Она заплакала. «Знаю, — сказала она. — Ты не такой, как они. Я так устала. Все эти люди, — возможно, она сказала “ублюдки”, — грызутся за кости этой студии. Никто из них ничего не знает и знать не желает о фильмах. И я единственный человек, который в курсе, что снимается и будет готово к выпуску на Пасху или Рождество. И все мне врут, сбрасывают все больше и больше решений на меня. Никто не помогает. А сейчас я должна ехать в Индию. Там у нас снимается фильм, с ним что-то не так, а кроме меня, никто не в состоянии решать проблемы. Вчера ночью я была такой уставшей.
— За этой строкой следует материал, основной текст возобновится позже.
/-- Outside a frame, bytes among which there is no start delimiter leave the whole state as it is (from R138 item 4). -/
def Obligations.NoiseOutsideFramesChangesNothing : Prop :=
  ∀ (s : State) (d : Text) (rest : List Event),
    s.pending = delivers d ++ rest → s.receiving = false → s.ret = .none → 0x02 ∉ d →
    runsTo d.length s { s with pending := rest }

/-! The checksum. -/

/-- R150: `XOR8` starts from 0 and takes in one byte after another by XOR; it writes no state. -/
def Obligations.Xor8TakesInEveryByte : Prop :=
  ∃ f : Text → Byte, f [] = 0 ∧ (∀ t b, f (t ++ [b]) = f t ^^^ b) ∧
    ∀ (t : Text) (s : State), exec (.xor8 t) s = .next { s with ret := .byte (f t) }

/-- The laws of `xor8` that R151 derives: joining, order, self-inverse, and the change of one byte. The source's sentence that the
order matters is an error of the document (spec/90_conflicts.md C1). -/
def Obligations.Xor8Laws : Prop :=
  (∀ s t : Text, xor8 (s ++ t) = xor8 s ^^^ xor8 t) ∧
  (∀ s t : Text, s.Perm t → xor8 s = xor8 t) ∧
  (∀ s : Text, xor8 (s ++ s) = 0) ∧
  (∀ (u v : Text) (x y : Byte), xor8 (u ++ y :: v) = xor8 (u ++ x :: v) ^^^ (x ^^^ y)) ∧
  (∀ (u v : Text) (x y : Byte), x ≠ y → xor8 (u ++ y :: v) ≠ xor8 (u ++ x :: v))

/-- R152: `CHK.GEN` is the checksum in two upper-case hexadecimal digits, high nibble first. -/
def Obligations.ChecksumTextIsTwoUpperCaseDigits : Prop :=
  ∀ (p : Text) (s : State),
    exec (.chkGen p) s =
      .next { s with ret := .text [upperHex ((xor8 p).toNat / 16), upperHex ((xor8 p).toNat % 16)] }

/-- `CHK.VAL` compares the checksum with the number the field writes, modulo 256, digits of either case and any length; a field that
is no number counts as 0 (R153, with R99 as decision D5 of the spec has it). -/
def Obligations.ChecksumFieldIsComparedAsANumber : Prop :=
  ∀ (input field : Text) (s : State), ∃ v,
    exec (.chkVal input field) s = .next { s with ret := .bool v } ∧
    (v = true ↔ (xor8 input).toNat = (match hexNumber field with | some n => n % 256 | none => 0))

/-- The checksum that the node generates validates (R156, derived from R99, R152, R153). -/
def Obligations.GeneratedChecksumValidates : Prop :=
  ∀ (p : Text) (s : State), ∃ f,
    exec (.chkGen p) s = .next { s with ret := .text f } ∧
    exec (.chkVal p f) s = .next { s with ret := .bool true }

/-! The codec. -/

/-- R170: `DECODE`, case by case. No delimiter: `Format`. Else the checksum field is what follows the last one; a mismatch comes
first; then too few delimiters in the checksum input are `Format`, and enough of them give the fields. The cases are exhaustive, and
nothing but the returned value changes. -/
def Obligations.DecodeByCases : Prop :=
  ∀ (s : State) (f : Text),
    (FS ∉ f → exec (.decode f) s = .next { s with ret := .decodeError .format }) ∧
    ∀ input field, f = input ++ FS :: field → FS ∉ field →
      (xor8 input ≠ hexval field → exec (.decode f) s = .next { s with ret := .decodeError .checksumMismatch }) ∧
      (xor8 input = hexval field →
        (input.count FS < (if s.cfg.seqAware = true then 3 else 2) →
          exec (.decode f) s = .next { s with ret := .decodeError .format }) ∧
        (∀ type node rest, input = type ++ [FS] ++ node ++ [FS] ++ rest → FS ∉ type → FS ∉ node →
          (s.cfg.seqAware = false →
            exec (.decode f) s = .next { s with ret := .message ⟨type, node, none, rest⟩ }) ∧
          (s.cfg.seqAware = true → ∀ seqText data, rest = seqText ++ [FS] ++ data → FS ∉ seqText →
            exec (.decode f) s = .next { s with ret := .message ⟨type, node, some (seqOfText seqText), data⟩ })))

/-- R172: a wrong checksum is `ChecksumMismatch` however many fields there are. -/
def Obligations.MismatchComesBeforeTheFieldCount : Prop :=
  ∀ (s : State) (input field : Text), FS ∉ field → xor8 input ≠ hexval field →
    exec (.decode (input ++ FS :: field)) s = .next { s with ret := .decodeError .checksumMismatch } ∧
    exec (.frameHandle (input ++ FS :: field)) s = exec .errChk s

/-- R176: `ENCODE` joins the fields, tests the payload and then the frame, and wraps the payload with its checksum; nothing but the
returned value changes. -/
def Obligations.EncodeByCases : Prop :=
  ∀ (s : State) (type node : Text) (seq : Byte) (data p : Text),
    p = (if s.cfg.seqAware = true then type ++ [FS] ++ node ++ [FS] ++ decSeq seq ++ [FS] ++ data
         else type ++ [FS] ++ node ++ [FS] ++ data) →
    exec (.encode type node seq data) s =
      if s.cfg.payloadCap < p.length then .next { s with ret := .encodeError .payloadTooLarge }
      else if s.cfg.txCap < p.length + 5 then .next { s with ret := .encodeError .frameTooLarge }
      else .next { s with ret := .text ([STX] ++ p ++ [FS] ++ hex2 (xor8 p) ++ [ETX]) }

/-- `SEND` makes exactly one `Transmit`: the frame `ENCODE` gives for this node, or the literal frame of the error it raises; it
writes nothing else (R180; which literal goes with which error is decision D21 of the spec, log entry 16). The literal is named as what
its row returns: that `LIT.TX_TOO_LONG` and `LIT.FRM_TOO_LONG`, executed by themselves, return their constant and send nothing is the
model's reading of R181 and R38 (log entry 8). -/
def Obligations.SendTransmitsOneFrameOrItsLiteral : Prop :=
  ∀ (s : State) (type : Text) (seq : Byte) (data : Text), ∃ r f,
    exec (.encode type s.cfg.nodeId seq data) s = .next { s with ret := r } ∧
    exec (.send type seq data) s = .next { s with tx := s.tx ++ [f] } ∧
    (r = .text f ∨
      (r = .encodeError .payloadTooLarge ∧ exec .litTxTooLong s = .next { s with ret := .text f }) ∨
      (r = .encodeError .frameTooLarge ∧ exec .litFrmTooLong s = .next { s with ret := .text f }))

/-- The two literal frames (R181, whose bytes are decisions D20 and D21 of the spec): an `ERR` frame of this node with the `SEQ` text
`0`, its checksum, and the lengths R181 gives; the constants are returned and nothing is transmitted (log entry 8). -/
def Obligations.LiteralErrorFrames : Prop :=
  ∀ s : State, ∃ f g,
    exec .litTxTooLong s = .next { s with ret := .text f } ∧ f = wireLiteral s.cfg txtTxTooLong ∧
    exec .litFrmTooLong s = .next { s with ret := .text g } ∧ g = wireLiteral s.cfg txtFrmTooLong ∧
    f.length = s.cfg.nodeId.length + (if s.cfg.seqAware = true then 23 else 21) ∧
    g.length = s.cfg.nodeId.length + (if s.cfg.seqAware = true then 24 else 22) ∧
    (s.cfg.wf = true → f.length ≤ s.cfg.txCap ∧ g.length ≤ s.cfg.txCap)

/-- What `ENCODE` frames, `DECODE` reads back: all four fields, `SEQ` being absent in the legacy form, `DATA` with any delimiters in it
(R184, derived). -/
def Obligations.DecodeReadsBackWhatEncodeFrames : Prop :=
  ∀ (s : State) (type node : Text) (seq : Byte) (data f : Text), FS ∉ type → FS ∉ node →
    exec (.encode type node seq data) s = .next { s with ret := .text f } →
    ∃ body, f = [STX] ++ body ++ [ETX] ∧
      exec (.decode body) s =
        .next { s with ret := .message ⟨type, node, if s.cfg.seqAware = true then some seq else none, data⟩ }

/-! The deduplication register. -/

/-- R210: a number equal to the register is rejected and nothing is written; any other is stored and accepted. The register is the only
one written. -/
def Obligations.DedupComparesAndStores : Prop :=
  ∀ (s : State) (q : Byte),
    exec (.dedupAccept q) s = .next (if s.lastHostSeq.toNat = q.toNat then { s with ret := .bool false }
      else { s with lastHostSeq := BitVec.ofNat 9 q.toNat, ret := .bool true })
Я подумала, что вы с Тельмой тоже меня дурачите».

Я открыл дверцу машины. Поцеловал ее в щеку. Она сказала водителю: «Аэропорт Хитроу». Больше мы не встречались.

Как и все в кинематографе, монтаж — это техническая работа с важными художественными последствиями. Абсурдно полагать, что фильмы «создают» в монтажной комнате, но их совершенно точно могут там уничтожить. Существует множество заблуждений относительно монтажа, особенно среди критиков. Я читал об одном фильме, что он был «прекрасно смонтирован». Да автор никак не мог знать, насколько хорошо или плохо был смонтирован фильм. Он может казаться плохо смонтированным, но только потому, что был ужасно снят. На самом деле, если сюжет хоть как-то отслеживается, это может быть заслугой монтажа. И наоборот, фильм может казаться хорошо смонтированным, но кто знает, что осталось на полу монтажной. На мой взгляд, только три человека знают, насколько хорош или плох монтаж: монтажер, режиссер и оператор. Только им известно, что было снято изначально. Например, по тому, как смотрится «Беглец» (а смотрится он бесподобно), я не берусь судить, кто там что сделал при монтаже. Можно предположить, что дело в элементарном профессионализме съемок, а этот фильм снят превосходно. Но мелодрамы и фильмы с погонями монтировать не особо сложно, если отснятый материал отвечает основным требованиям. Наше старое определение мело­драмы все еще в силе: сделать невероятное правдоподобным. И поэтому, как и во всем остальном, что касается фильма, главное — это история. Монтируйте ради сюжета, но раз это мелодрама, то монтируйте так, чтобы удивлять зрителя, заставать его врасплох, насколько возможно. Старайтесь постоянно выводить аудиторию из равновесия, но чтобы при этом она не теряла нить повествования. Большинство монтажеров ради этой цели трудятся в крайне рваном ритме, используя монтажные отрезки в 120, 150 или 180 сантиметров длиной (это две-четыре секунды). Но я видел куда больший саспенс, созданный долгим кадром с движения, который заканчивался крупным планом главной героини, и внезапно возникшая рука зажимала ей рот. Если бы режиссер не снял этот длинный, медленный кадр, его никак не создали бы в монтажной комнате.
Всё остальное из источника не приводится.